/-- R148, R149, R151: atomics. The old value is owed to g[d], a pair for the doubleword forms, and the access carries the
function and the operands; DCAS and AMOV2 check both addresses, the first first, and take AMO_ALIAS where they are equal. A
watchpoint of kind store meets a compare-and-swap only when its write is known (R37). The access of the two words joins those in
flight wherever its homes are; in twin mode one that leaves its cell waits for its like instead (R360), and one that stays in the cell
holds it while an earlier AMO2 with a word there so waits (log entry 74). AMO_ALIAS with SECOND 0 is the model's choice (log entry
127). -/
def Obligations.AtomicResults : Prop :=
  ∀ (s : State) (u : Issue) (d b : GReg) (x : AReg) (la lb dw : Bool),
    let val : GReg → Nat := fun r => (u.n.getG r).toNat
    let name : Bool → GReg → List RegName := fun w r => if w then [.g r, .g (r + 1)] else [.g r]
    let num : Bool → GReg → Nat := fun w r => if w then val r + 2 ^ 32 * val (r + 1) else val r
    let back : Nat → Ret := fun part => { pcell := u.p, slot := u.i, gen := u.n.gen, tok := u.n.tok, part := part }
    let rel : Bool → Bool → List Loc := fun w cas =>
      u.n.locs ((if lb then name w b else []) ++ if cas && la then name w d else [])
    let owed : Bool → Bool → OwedForm → Nat → Option Trap → Node := fun w cas form need watch =>
      (u.n.releaseAll (rel w cas)).owe (u.n.locs (name w d)) form need (watch := watch)
    let amo : Instr → Nat → Bool → Bool → Prop := fun i fn w cas =>
      let a := u.n.getA x
      let k : Acc := { size := if w then 8 else 4, rd := true, wr := true }
      let form : OwedForm :=
        match w, u.n.loc (.g d), u.n.loc (.g (d + 1)) with
        | true, some l, some h => .pair l h
        | true, _, _ => .discard
        | false, some l, _ => .load l 4 false
        | false, none, _ => .discard
      let now := (u.n.watch a { k with wr := !cas }).map (fun t => ({ t with detail := k.detail } : Trap))
      let later := (if cas && now.isNone then u.n.watch a { k with rd := false } else none).map
        (fun t => ({ t with detail := k.detail } : Trap))
      Clear s u ([.a x] ++ name w b ++ if cas then name w d else []) (name w d) →
      (∀ t, checkAccess s u.p a k = .error t → Traps i s u t) ∧
      (∀ pl, checkAccess s u.p a k = .ok pl → s.ownWaits u pl.away = true → Holds i s u) ∧
      (∀ pl, checkAccess s u.p a k = .ok pl → s.ownWaits u pl.away = false →
        exec i s = .next ((sendOne s u pl (.amo fn (num w b) (if cas then num w d else 0)) k a [back 0]).complete u.p u.i u.c 0 0
          (owed w cas form 1 later) none now u.n.singleStep))
    let a1 := u.n.getA x
    let a2 := u.n.getA (x + 1)
    let k1 : Acc := { size := 4, rd := true, wr := true, amo2 := true }
    let k2 : Acc := { k1 with second := true }
    let both : Instr → Bool → OwedForm → Nat → AccOp → List Ret → Prop := fun i w form need op rets =>
      Clear s u ([.a x, .a (x + 1)] ++ name w b ++ if w then name w d else []) (name w d) →
      (∀ e, checkAccess s u.p a1 k1 = .error e → Traps i s u e) ∧
      (∀ p1 e, checkAccess s u.p a1 k1 = .ok p1 → checkAccess s u.p a2 k2 = .error e → Traps i s u e) ∧
      (∀ p1 p2, checkAccess s u.p a1 k1 = .ok p1 → checkAccess s u.p a2 k2 = .ok p2 → a1 = a2 →
        Traps i s u { cause := .amoAlias, detail := k1.detail, taddr := a1 }) ∧
      (∀ p1 p2, checkAccess s u.p a1 k1 = .ok p1 → checkAccess s u.p a2 k2 = .ok p2 → a1 ≠ a2 →
        s.ownWaits u (p1.away || p2.away) = true → Holds i s u) ∧
      (∀ p1 p2, checkAccess s u.p a1 k1 = .ok p1 → checkAccess s u.p a2 k2 = .ok p2 → a1 ≠ a2 →
        s.ownWaits u (p1.away || p2.away) = false →
        ∃ (t : State) (later now : Option Trap),
          exec i s = .next (t.complete u.p u.i u.c 0 0 (owed w w form need later) none now u.n.singleStep) ∧
          (u.n.dbgc.extractLsb' 4 2 = 0 ∨ u.n.inTrap = true → later = none ∧ now = none) ∧
          t.mem = s.mem ∧ t.poison = s.poison ∧ t.cells = s.cells ∧
          let sent : Access → Prop := fun y => y.src = .node u.p u.i u.n.gen ∧ (y.home, y.home2) = (p1.home, some p2.home) ∧
            (y.key, y.win, y.va) = (p1.key, p1.win, a1) ∧ (y.key2, y.win2, y.va2) = (p2.key, p2.win, a2) ∧ y.size = 4 ∧ y.op = op ∧
            y.rets = rets
          (p1.away = false ∧ p2.away = false ∨ (∀ k i, s.instOf u.p = some (k, i) → i.twin = []) →
            t.insts = s.insts ∧ ∃ y, sent y ∧ t.net = s.net ++ [y]) ∧
          (∀ k i, p1.away = true ∨ p2.away = true → s.instOf u.p = some (k, i) → i.twin ≠ [] → t.net = s.net ∧ ∃ y, sent y ∧
            t.inst? k = some { i with twinq := i.twinq ++ [{ second := s.isTwinCell u.p, lcell := (s.cell u.p).lcell, msg := .access y }] }))
    amo (.amoadd d x b lb dw) 0 dw false ∧ amo (.amoand d x b lb dw) 1 dw false ∧ amo (.amoor d x b lb dw) 2 dw false ∧
    amo (.amoxor d x b lb dw) 3 dw false ∧ amo (.amomins d x b lb dw) 4 dw false ∧ amo (.amomaxs d x b lb dw) 5 dw false ∧
    amo (.amominu d x b lb dw) 6 dw false ∧ amo (.amomaxu d x b lb dw) 7 dw false ∧ amo (.amoswap d x b lb dw) 8 dw false ∧
    amo (.amocas d x b la lb dw) 9 dw true ∧ amo (.amofadd d x b lb) 10 false false ∧
    both (.dcas d x b la lb) true
      (match u.n.loc (.g d), u.n.loc (.g (d + 1)) with
        | some l, some h => .two l h
        | _, _ => .discard) 2 (.dcas (val b) (val (b + 1)) (val d) (val (d + 1))) [back 0, back 1] ∧
    both (.amov2 d x b lb) false
      (match u.n.loc (.g d) with
        | some l => .second l
        | none => .discard) 1 (.amov2 (val b)) [back 0]

/-- R148, R149, R150, R247, R325: an atomic is performed in one step: the location takes the new value of its function, every
other byte of memory stays, and the old value is answered. At the host bridge it takes two: the bridge reads, by RdOwn for a page
with SYSATOM and else by RdCurr, and a later step writes the new value of what was read, so that a host store to a page without
SYSATOM may come between and be lost; no other access to a line that the bridge holds so, be it that of its second word, is performed
in between. R151: DCAS writes both words if both hold what is expected, else neither; AMOV2 moves the first
word to the second location and writes the first. Both answer the old words, and no other byte of memory changes; in twin mode the words
of the other copy's cells take the same values (R360). An atomic whose tail a seal poisoned changes no byte and poisons its location
(R354; that it does is the model's choice, log entry 125). -/
def Obligations.AtomicPerformed : Prop :=
  (∀ (s : State) (j : Nat) (a : Access) (fn v e : Nat), s.par.i = j → s.net[j]? = some a → s.mayPerform j = true →
    a.op = .amo fn v e →
    (∀ (r : Ret) (n : Node), a.mirror = none → a.tail = false → s.sealedHome a.home = false → a.size ∈ [4, 8] → a.home2 = none →
      a.rets = [r] → s.node? r.pcell r.slot = some n → n.gen = r.gen →
      let key := s.keyNow a.key a.win
      let w := 8 * a.size
      let signed : Nat → Int := fun x => if x < 2 ^ (w - 1) then x else (x : Int) - 2 ^ w
      ∀ old, (a.home ≠ .bridge ∧ a.read = none ∧ old = Memory.num s.mem key a.size ∨ a.read = some (old, none) ∧ old < 2 ^ w) →
      s.absentAt key = false → poisonedAt s.poison key a.size = false → s.Sound key a.size → v < 2 ^ w → e < 2 ^ w →
      ∃ t x, exec .accessPerformed s = .next t ∧ t.net = s.net.eraseIdx j ∧
        t.node? r.pcell r.slot = some (n.receive r x) ∧ x.data = old ∧ x.poison = none ∧
        (∀ b, (b < key ∨ key + a.size ≤ b) → Memory.get t.mem b = Memory.get s.mem b) ∧
        (let new := Memory.num t.mem key a.size
         (fn = 0 → new = (old + v) % 2 ^ w) ∧ (fn = 1 → new = old &&& v) ∧ (fn = 2 → new = old ||| v) ∧ (fn = 3 → new = old ^^^ v) ∧
         (fn = 4 → new = if signed v < signed old then v else old) ∧ (fn = 5 → new = if signed old < signed v then v else old) ∧
         (fn = 6 → new = min old v) ∧ (fn = 7 → new = max old v) ∧ (fn = 8 → new = v) ∧
         (fn = 9 → if old = e then new = v else t.mem = s.mem) ∧
         (fn = 10 → a.size = 4 → new = (fpAdd fp32 0 false old v).1 % 2 ^ 32))) ∧
    (a.tail = true → s.sealedHome a.home = false → a.home ≠ .bridge ∨ a.read.isSome = true → ∃ t, exec .accessPerformed s = .next t ∧
      t.mem = s.mem ∧ ∀ w ∈ dwords (s.keyNow a.key a.win) a.size, w ∈ t.poison) ∧
    (a.home = .bridge → a.read = none →
      ∃ t p, exec .accessPerformed s = .next t ∧ t.mem = s.mem ∧ t.cells = s.cells ∧
        t.net = s.net.set j { a with read := some (Memory.num s.mem a.key a.size, p) } ∧
        t.pkg.cacheReqs = s.pkg.cacheReqs ++
          [{ kind := if a.sysatom = true then .rdOwn else .rdCurr, addr := a.key % 2 ^ 56, n := a.size }])) ∧
  (∀ (s : State) (j : Nat) (a : Access), s.par.i = j → s.net[j]? = some a → s.mayPerform j = true →
    a.mirror = none → a.mirror2 = none → a.tail = false → s.sealedHome a.home = false →
    (∀ h, a.home2 = some h → s.sealedHome h = false) → a.size = 4 → a.read = none →
    let k1 := s.keyNow a.key a.win
    let k2 := s.keyNow a.key2 a.win2
    let w1 := Memory.num s.mem k1 4
    let w2 := Memory.num s.mem k2 4
    s.absentAt k1 = false → s.absentAt k2 = false → poisonedAt s.poison k1 4 = false → poisonedAt s.poison k2 4 = false →
    s.Sound k1 4 → s.Sound k2 4 → (k1 + 4 ≤ k2 ∨ k2 + 4 ≤ k1) →
    ∃ t, exec .accessPerformed s = .next t ∧
      (∀ v1 v2 e1 e2, a.op = .dcas v1 v2 e1 e2 → v1 < 2 ^ 32 → v2 < 2 ^ 32 →
        (∀ b, (b < k1 ∨ k1 + 4 ≤ b) → (b < k2 ∨ k2 + 4 ≤ b) → Memory.get t.mem b = Memory.get s.mem b) ∧
        Memory.num t.mem k1 4 = (if w1 = e1 ∧ w2 = e2 then v1 else w1) ∧
        Memory.num t.mem k2 4 = (if w1 = e1 ∧ w2 = e2 then v2 else w2) ∧
        (∀ r r' n, a.rets = [r, r'] → r.part = 0 → r'.part = 1 → r'.pcell = r.pcell → r'.slot = r.slot → r'.gen = r.gen →
          r'.tok = r.tok → s.node? r.pcell r.slot = some n → n.gen = r.gen →
          ∃ x y : Part, x.data = w1 ∧ y.data = w2 ∧ t.node? r.pcell r.slot = some ((n.receive r x).receive r' y))) ∧
      (∀ v, a.op = .amov2 v → v < 2 ^ 32 →
        (∀ b, (b < k1 ∨ k1 + 4 ≤ b) → (b < k2 ∨ k2 + 4 ≤ b) → Memory.get t.mem b = Memory.get s.mem b) ∧
        Memory.num t.mem k1 4 = v ∧ Memory.num t.mem k2 4 = w1 ∧
        (∀ r n, a.rets = [r] → s.node? r.pcell r.slot = some n → n.gen = r.gen →
          ∃ x : Part, x.data = w2 ∧ t.node? r.pcell r.slot = some (n.receive r x)))) ∧
  (∀ (s : State) (j : Nat) (a : Access) (m1 m2 : Nat), s.par.i = j → s.net[j]? = some a → s.mayPerform j = true →
    a.mirror = some m1 → a.mirror2 = some m2 → a.tail = false → s.sealedHome a.home = false →
    (∀ h, a.home2 = some h → s.sealedHome h = false) → a.size = 4 → a.read = none →
    let k1 := s.keyNow a.key a.win
    let k2 := s.keyNow a.key2 a.win2
    s.absentAt k1 = false → s.absentAt k2 = false → poisonedAt s.poison k1 4 = false → poisonedAt s.poison k2 4 = false → s.flaws = [] →
    [k1, k2, m1, m2].Pairwise (fun x y => x + 4 ≤ y ∨ y + 4 ≤ x) →
    ∃ t, exec .accessPerformed s = .next t ∧
      (∀ v1 v2, a.op = .dcas v1 v2 (Memory.num s.mem k1 4) (Memory.num s.mem k2 4) → v1 < 2 ^ 32 → v2 < 2 ^ 32 →
        (Memory.num t.mem k1 4, Memory.num t.mem k2 4, Memory.num t.mem m1 4, Memory.num t.mem m2 4) = (v1, v2, v1, v2)) ∧
      (∀ v, a.op = .amov2 v → v < 2 ^ 32 → let w := Memory.num s.mem k1 4
        (Memory.num t.mem k1 4, Memory.num t.mem k2 4, Memory.num t.mem m1 4, Memory.num t.mem m2 4) = (v, w, v, w))) ∧
  (∀ (s : State) (j : Nat) (a z : Access), s.par.i = j → s.net[j]? = some a → a.read = none → z ∈ s.net → z.read.isSome = true →
    (keyRegion a.key = 2 ∧ z.key / 64 = a.key / 64 ∨ a.home2.isSome = true ∧ keyRegion a.key2 = 2 ∧ z.key / 64 = a.key2 / 64) →
    exec .accessPerformed s = .next s)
- - - - - - -
Activity – Lines from the one containing "s.flaws = [] →" to the last line above, both included: copy these exactly and write nothing else.

Result for this exercise –
    s.absentAt k1 = false → s.absentAt k2 = false → poisonedAt s.poison k1 4 = false → poisonedAt s.poison k2 4 = false → s.flaws = [] →
    [k1, k2, m1, m2].Pairwise (fun x y => x + 4 ≤ y ∨ y + 4 ≤ x) →
    ∃ t, exec .accessPerformed s = .next t ∧
      (∀ v1 v2, a.op = .dcas v1 v2 (Memory.num s.mem k1 4) (Memory.num s.mem k2 4) → v1 < 2 ^ 32 → v2 < 2 ^ 32 →
        (Memory.num t.mem k1 4, Memory.num t.mem k2 4, Memory.num t.mem m1 4, Memory.num t.mem m2 4) = (v1, v2, v1, v2)) ∧
      (∀ v, a.op = .amov2 v → v < 2 ^ 32 → let w := Memory.num s.mem k1 4
        (Memory.num t.mem k1 4, Memory.num t.mem k2 4, Memory.num t.mem m1 4, Memory.num t.mem m2 4) = (v, w, v, w))) ∧
  (∀ (s : State) (j : Nat) (a z : Access), s.par.i = j → s.net[j]? = some a → a.read = none → z ∈ s.net → z.read.isSome = true →
    (keyRegion a.key = 2 ∧ z.key / 64 = a.key / 64 ∨ a.home2.isSome = true ∧ keyRegion a.key2 = 2 ∧ z.key / 64 = a.key2 / 64) →
    exec .accessPerformed s = .next s)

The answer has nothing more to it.